Usually a pretty high kook count most of the year -- guys in monster trucks, mohawks, tourists, loud mouths, etc... But when it hits 10 foot plus on the face, the kooks clean out, and you will see a lot of the local chargers getting shacked out there.

When it hit 15 foot plus on the face, Porto can be pretty unforgiving. Getting caught on the inside at the rip in front of the bathrooms can get pretty painful. On bigger days, bring a thicker board with good paddling power. You don't want to get nailed by the cleanup sets.

By jaxon , 11-07-2011

good and bad - Surfed here pretty much exclusively in the late 80s. I lived in El Segundo and surfed this area sometimes twice a day for 5 years straight. Porto's pretty consistent, but got way too crowded on the weekends even back then (it is L.A.). Can't imagine what it's like now...glad I don't live there anymore. Only thing I miss is Porto (and most of the south bay) got most of the hurricane swells that basically don't make it up to many spots north of Point Conception.

By Anonymous , 28-09-2009

Too damn crowded, but has its days - Lived here my entire life, been surfing for at least fifteen years, I can say this, fifteen years ago there was less then 1/4 of the amount of people out than there is today.

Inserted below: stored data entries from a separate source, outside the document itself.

theorem laneMoved_linkEvents (g : Nat → Word) (l m : Nat) (s0 s : State) : LaneMoved l s (linkEvents g m s0 s) := by
  refine ⟨.linkEvents g l m s0 s, fun k n hp _ => ?_, (flagsKept_linkEvents g m s0 s).bits⟩
  have hdown : counter (bump (lanePage m) 9 1 (raiseBit (lanePage m) 2 s)) k n = counter s k n := by
    rw [counter_bump_other (hp m), counter_raiseBit]
  unfold linkEvents
  dsimp only
  repeat' split
  all_goals simp only [counter_raiseBit, hdown]

theorem laneMoved_allLinkEvents (l m : Nat) (s0 s : State) : LaneMoved l s (allLinkEvents m s0 s) := by
  have own := laneMoved_linkEvents (effW s0) l m s0 s
  unfold allLinkEvents
  extract_lets g u
  split
  · exact .ite own (own.trans (laneMoved_linkEvents ..))
  · exact own

theorem LaneMoved.foldl {α : Type} {l : Nat} {f : State → α → State} (h : ∀ s a, LaneMoved l s (f s a)) (as : List α) (s : State) :
    LaneMoved l s (as.foldl f s) := by
  induction as generalizing s with
  | nil => exact .refl l s
  | cons a as ih => exact (h s a).trans (ih _)

/-- A change of nothing but a lane's shares of its port's blocks. -/
theorem laneMoved_modShares (l m : Nat) {f : Lane → Lane} (hf : ∀ x, f x = { x with shares := (f x).shares, portSyms := (f x).portSyms })
    (s : State) : LaneMoved l s (modLane m f s) :=
  ⟨.modShares l m f s hf, fun _ _ _ _ => rfl, fun _ _ h => h⟩

theorem laneMoved_blocksAnew (l : Nat) (s : State) : LaneMoved l s (blocksAnew l s) :=
  (laneMoved_modLane l _ s).trans (.foldl (fun s x => laneMoved_modShares l x (fun _ => rfl) s) _ _)

theorem laneMoved_eyeAbort (l : Nat) (s : State) : LaneMoved l s (eyeAbort l s) :=
  .ite ((laneMoved_modLane l _ s).trans (laneMoved_raiseBit ..)) (.refl l s)

theorem laneMoved_laneMove (l st : Nat) (s : State) : LaneMoved l s (laneMove l st s) := by
  unfold laneMove
  extract_lets old moved
  have hmoved : LaneMoved l s moved := laneMoved_modLane ..
  exact .ite hmoved (.trans (.ite (hmoved.trans (laneMoved_eyeAbort ..)) hmoved) (laneMoved_blocksAnew ..))

theorem laneMoved_wakeBeat {l : Nat} (hl : 32 ≤ l) (s : State) : LaneMoved l s (wakeBeat s) := by
  refine ⟨.wakeBeat l hl s, fun k n _ hj => ?_, (flagsKept_wakeBeat s).bits⟩
  unfold wakeBeat
  split
  · next b hb =>
    split
    · next hst => exact (framesSent_idleExit (yokeLane_of_beat hb).1 hst).ctr k n hj
    · rfl
  · rfl

theorem laneMoved_laneTo (l st : Nat) (s : State) : LaneMoved l s (laneTo l st s) := by
  have hmoved := (laneMoved_laneMove l st s).trans (laneMoved_allLinkEvents l l s _)
  unfold laneTo
  extract_lets u
  split
  · next hl => exact hmoved.trans (laneMoved_wakeBeat hl _)
  · exact hmoved

/-! ## Events of a lane -/

/-- What an event of lane `l` leaves, the part's yield included. -/
theorem laneEvent_of_yield {l : Nat} {s u t : State} (h : LaneKept l s u) (g : YieldKept u t) : LaneEvent l s t := by
  refine ⟨fun m hm hne => ?_, ?_⟩
  · rw [g.quiet m (.inl hm)]
    exact h.other m hm hne
  · have moved := g.frame
    rw [h.frame] at moved
    have hpwr : t.pwr = s.pwr := by rw [moved]
    rw [hpwr]
    exact moved

/-- An event that begins with the calibration of a lane (R81). -/
theorem laneEvent_of_calibrated {l : Nat} {c : NSet} {s t : State}
    (h : LaneEvent l { s with pwr := { s.pwr with laneCal := c } } t) : LaneEvent l s t := h

theorem laneEvent_of_kept {l : Nat} {s t : State} (h : LaneKept l s t) : LaneEvent l s t := laneEvent_of_yield h (.refl t)

theorem laneKept_dieCtr (l n x : Nat) (s : State) : LaneKept l s (dieCtr l n x s) := .bump l _ _ x s

/-- A count of the lane's block through the yield that follows (R459). -/
theorem counted_die_yield {l n x : Nat} (hl : l < 36) (hn : n < 16) {s u t : State} (g : YieldKept u t) (h8 : n ≠ 8)
    (h : Counted (diePageOf l) (16 * laneBlock l + n) x s u) : Counted (diePageOf l) (16 * laneBlock l + n) x s t := by
  obtain ⟨-, hj⟩ := dieKey_ne hl hn h8
  have hkey : 128 * diePageOf l + (16 * laneBlock l + n) ≠ 897 := by
    unfold diePageOf pkey
    split <;> omega
  exact (g.ctr _ _ hj hkey).trans h
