-- ==== Sys2Proof/Decode.lean ====
section
/-! DEFINITION. The command that a word spells by the table's bits (no row of this block's table gives bits),
and the command that a transfer on the serial peripheral port spells (R165). -/

namespace Sys2Proof

/-- The table gives no row any bits ("fields" is empty in every row), so no word spells a command. -/
def decodeTableWord (_nbits _w : Nat) : Option Instr := none

/-- A CONTROL write as a command (R154, R165): RESET first, then RUN. -/
def decodeControlWrite (data : BitVec 16) : Instr :=
  if data.getLsbD 1 then .reset data
  else if data.getLsbD 0 then .runSet data
  else .runClear data

/-- The command of a transfer on the serial peripheral port: an address byte, whose bit 7 is 1 for a read and 0
for a write and whose bits 0 to 2 are the register address, then the data, high byte first (R165). A read of a
register other than CAUSE changes nothing and is no row of the table (R153). -/
def decodeTransfer (address high low : Byte) : Option Instr :=
  let register := address.extractLsb' 0 3
  let data := high ++ low
  if address.getLsbD 7 then
    if register = 4 then some .causeRead else none
  else if register = 2 then some (decodeControlWrite data)
  else if register = 3 then some (.attention data)
  else if register = 5 then some (.maskWrite data)
  else some (.ignoredRegisterWrite register data)

end Sys2Proof
end

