-- ==== Sys2Proof/Machine/Contacts.lean ====
section
/-! DEFINITION. The Contact Scanner (06_contact_sensing_and_piston_decoding.md). -/

namespace Sys2Proof.Machine

/-! ### Watched contacts (R85) -/

/-- The role of a watched contact, with its debounce depth (R85). -/
inductive ContactRole where
  | sense (stop depth : Nat)
  | tablet (stop depth : Nat)
  | piston (record : PistonRec)
  deriving DecidableEq, Repr

/-- The role that a stop record, the first being that of stop `n`, gives a contact (R85). -/
def stopRole (address contact : Nat) : Nat → List StopRec → Option ContactRole
  | _, [] => none
  | n, r :: rs =>
    if r.board = address ∧ r.contact = contact then
      some (match r.kind with
        | .moved => .sense n r.depth
        | .lit => .tablet n r.depth)
    else stopRole address contact (n + 1) rs

/-- The role of a contact; R11 gives each contact at most one record (R85). -/
def Desc.role (d : Desc) (i : Fin 16) (contact : Nat) : Option ContactRole :=
  match stopRole (boardAddress i) contact 0 d.stops with
  | some r => some r
  | none =>
    (d.pistons.find? (fun p => p.board == boardAddress i && p.contact == contact)).map ContactRole.piston

def ContactRole.depth : ContactRole → Nat
  | .sense _ d | .tablet _ d => d
  | .piston p => p.depth

/-- A press contact: a piston contact or the press contact of a LIT stop (R85). -/
def ContactRole.isPress : ContactRole → Bool
  | .sense _ _ => false
  | .tablet _ _ | .piston _ => true

/-! ### Debounce and arming (R87, R90) -/

/-- What a sample does to a contact: its new state, and whether a change was accepted and was a press. -/
structure Debounced where
  contact : Contact
  accepted : Bool := false
  press : Bool := false
  deriving DecidableEq, Repr

/-- A watched contact takes a sampled level (R87); an accepted close of an armed press contact is a press, and an
accepted open arms it (R90). -/
def debounce (role : ContactRole) (c : Contact) (closed : Bool) : Debounced :=
  if closed = c.closed then { contact := { c with run := 0 } }
  else if c.run + 1 < role.depth then { contact := { c with run := c.run + 1 } }
  else
    { contact := ⟨closed, 0, role.isPress && !closed⟩
      accepted := true
      press := role.isPress && closed && c.armed }

/-- What a contact of board `i` becomes at a sample; an unwatched contact is not read (R85). -/
def sampleContact (d : Desc) (i : Fin 16) (levels : BitVec 64) (n : Nat) (c : Contact) : Debounced :=
  match d.role i n with
  | none => { contact := c }
  | some role => debounce role c (levels.getLsbD n)

/-- The contacts of a bank from index `n` upwards, each with its outcome. -/
def sampleFrom (d : Desc) (i : Fin 16) (levels : BitVec 64) : Nat → List Contact → List Debounced
  | _, [] => []
  | n, c :: cs => sampleContact d i levels n c :: sampleFrom d i levels (n + 1) cs

theorem sampleFrom_length (d : Desc) (i : Fin 16) (levels : BitVec 64) (n : Nat) (cs : List Contact) :
    (sampleFrom d i levels n cs).length = cs.length := by
  induction cs generalizing n with
  | nil => rfl
  | cons c cs ih => simp [sampleFrom, ih]

/-- The outcomes of a sample of board `i`, contact by contact. -/
def sampleBank (d : Desc) (i : Fin 16) (levels : BitVec 64) (b : ContactBank) : Vector Debounced 64 :=
  ⟨⟨sampleFrom d i levels 0 b.toList⟩, by simp [sampleFrom_length]⟩

/-! ### Decoding (R92 to R95) -/

/-- The board takes part: PRESENT or SUSPECT. -/
def BoardState.takesPart : BoardState → Bool
  | .present | .suspect => true
  | .unknown | .absent | .mismatch => false

/-- The accepted level of a contact (R85). -/
def State.isClosed (s : State) (i : Fin 16) (contact : Nat) : Bool := (s.cs.contacts[i].toList.getD contact {}).closed

/-- SET is held: some SET contact is accepted closed and its board is PRESENT or SUSPECT (R92). -/
def State.setHeld (s : State) : Bool :=
  s.desc.pistons.any (fun p =>
    p.function == .set && s.isClosed (boardPlace p.board) p.contact &&
      (s.lc.boards[boardPlace p.board]).state.takesPart)

/-- The press of a piston contact (R93). -/
def pressPiston (held : Bool) (p : PistonRec) (s : State) : State :=
  let act (k : ActionKind) : State := offerAction ⟨k, p.origin, none⟩ s
  let slot (index : Nat) : State :=
    act (if held then .capture s.ce.level index else .recall s.ce.level index)
  match p.function with
  | .general n => slot n
  | .divisional d n => slot (divisionalIndex d n)
  | .cancel => act .cancel
  | .set => s
  | .next => offerStep ⟨.next, p.origin, none⟩ s
  | .prev => offerStep ⟨.prev, p.origin, none⟩ s
  | .levelUp => changeLevel (levelUp s.desc.header.levels s.ce.level) p.origin s
  | .levelDown => changeLevel (levelDown s.desc.header.levels s.ce.level) p.origin s
  | .tutti => act (if held then .tuttiCapture else .tutti .toggle)
  | .undo => act .undo
  | .reversible stop => act (.reverse stop)

/-- The press of a press contact by its role; a tablet is a REVERSE with origin THUMB, SET or no SET (R95). -/
def pressContact (held : Bool) (role : ContactRole) (s : State) : State :=
  match role with
  | .sense _ _ => s
  | .tablet stop _ => offerAction ⟨.reverse stop, .thumb, none⟩ s
  | .piston p => pressPiston held p s

/-! ### A sample (R86) -/

/-- Step 3 of R86: the hand moves of the contacts from index `n` upwards. -/
def handMoves (d : Desc) (i : Fin 16) : Nat → List Debounced → State → State
  | _, [], s => s
  | n, o :: os, s =>
    handMoves d i (n + 1) os
      (match d.role i n with
        | some (.sense stop _) => if o.accepted then handMove stop o.contact.closed s else s
        | _ => s)

/-- Step 4 of R86: the presses of the contacts from index `n` upwards, in ascending index (R94). -/
def presses (d : Desc) (i : Fin 16) (held : Bool) : Nat → List Debounced → State → State
  | _, [], s => s
  | n, o :: os, s =>
    presses d i held (n + 1) os
      (if o.press then
        match d.role i n with
        | some role => pressContact held role s
        | none => s
      else s)

/-- A sample of a board's contacts, one event: debounce, SET, hand moves, presses (R86). -/
def contactSample (i : Fin 16) (levels : BitVec 64) (s : State) : State :=
  let out := sampleBank s.desc i levels s.cs.contacts[i]
  let s₁ := { s with cs := { s.cs with contacts := s.cs.contacts.set i (mapVector Debounced.contact out) i.isLt } }
  presses s.desc i s₁.setHeld 0 out.toList (handMoves s.desc i 0 out.toList s₁)

/-! ### Adoption (R88, R89) -/

/-- A contact as adopted: the accepted level as read, the run counter 0, a press contact armed if read open. -/
def adoptContact (role : Option ContactRole) (closed : Bool) (c : Contact) : Contact :=
  match role with
  | none => c
  | some r => ⟨closed, 0, r.isPress && !closed⟩

/-- The contacts of a bank from index `n` upwards as adopted. -/
def adoptFrom (d : Desc) (i : Fin 16) (levels : BitVec 64) : Nat → List Contact → List Contact
  | _, [] => []
  | n, c :: cs => adoptContact (d.role i n) (levels.getLsbD n) c :: adoptFrom d i levels (n + 1) cs

theorem adoptFrom_length (d : Desc) (i : Fin 16) (levels : BitVec 64) (n : Nat) (cs : List Contact) :
    (adoptFrom d i levels n cs).length = cs.length := by
  induction cs generalizing n with
  | nil => rfl
  | cons c cs ih => simp [adoptFrom, ih]

/-- The contacts of board `i` as adopted. -/
def adoptBank (d : Desc) (i : Fin 16) (levels : BitVec 64) (b : ContactBank) : ContactBank :=
  ⟨⟨adoptFrom d i levels 0 b.toList⟩, by simp [adoptFrom_length]⟩

/-- The CI bits of the MOVED stops of a board as its contacts read, closed as 1; stop `n` first (R88). -/
def sensedImage (address : Nat) (levels : BitVec 64) : Nat → List StopRec → StopImage
  | _, [] => 0
  | n, r :: rs =>
    let m := sensedImage address levels (n + 1) rs
    if r.kind = .moved ∧ r.board = address ∧ levels.getLsbD r.contact then setBit m n true else m

/-- The Contact Scanner takes a board's contacts as read, at its first PRESENT after a load or at its return
(R88, R89). -/
def adoptContacts (i : Fin 16) (levels : BitVec 64) (s : State) : State :=
  { s with cs := { s.cs with
      contacts := s.cs.contacts.set i (adoptBank s.desc i levels s.cs.contacts[i]) i.isLt
      ci := mergeImage s.cs.ci (s.desc.stopsOnBoard i &&& s.desc.movedStops)
        (sensedImage (boardAddress i) levels 0 s.desc.stops) } }

end Sys2Proof.Machine
end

El Porto has just become wayy to crowded now, shoulder to shoulder, and its only getting worse. Labor day weekend was unreal, I could not believe the number of people out in the water, people stacked on top of each other. From the jetty to Manhattan pier it seemed that there wasn't more than 5 feet of ocean to be seen between the people in the lineup. I blame it on the overpopulation of this area, as well as surfing becoming "mainstream", and the thing to do when you move here, when it used to be esoteric. It seems that every mid-westerner wants to move to California and become a surfer.

El Porto definitely has its days, but even on flat days there is simply too many people out... I mean, what are they surfing? Do the mid westerners just like the look of a surfboard in their hand? I cant count the times I've had to pass up surfing El Porto on fun looking days because of the crowd. It sucks cause there really aren't too many other options without driving an hour away.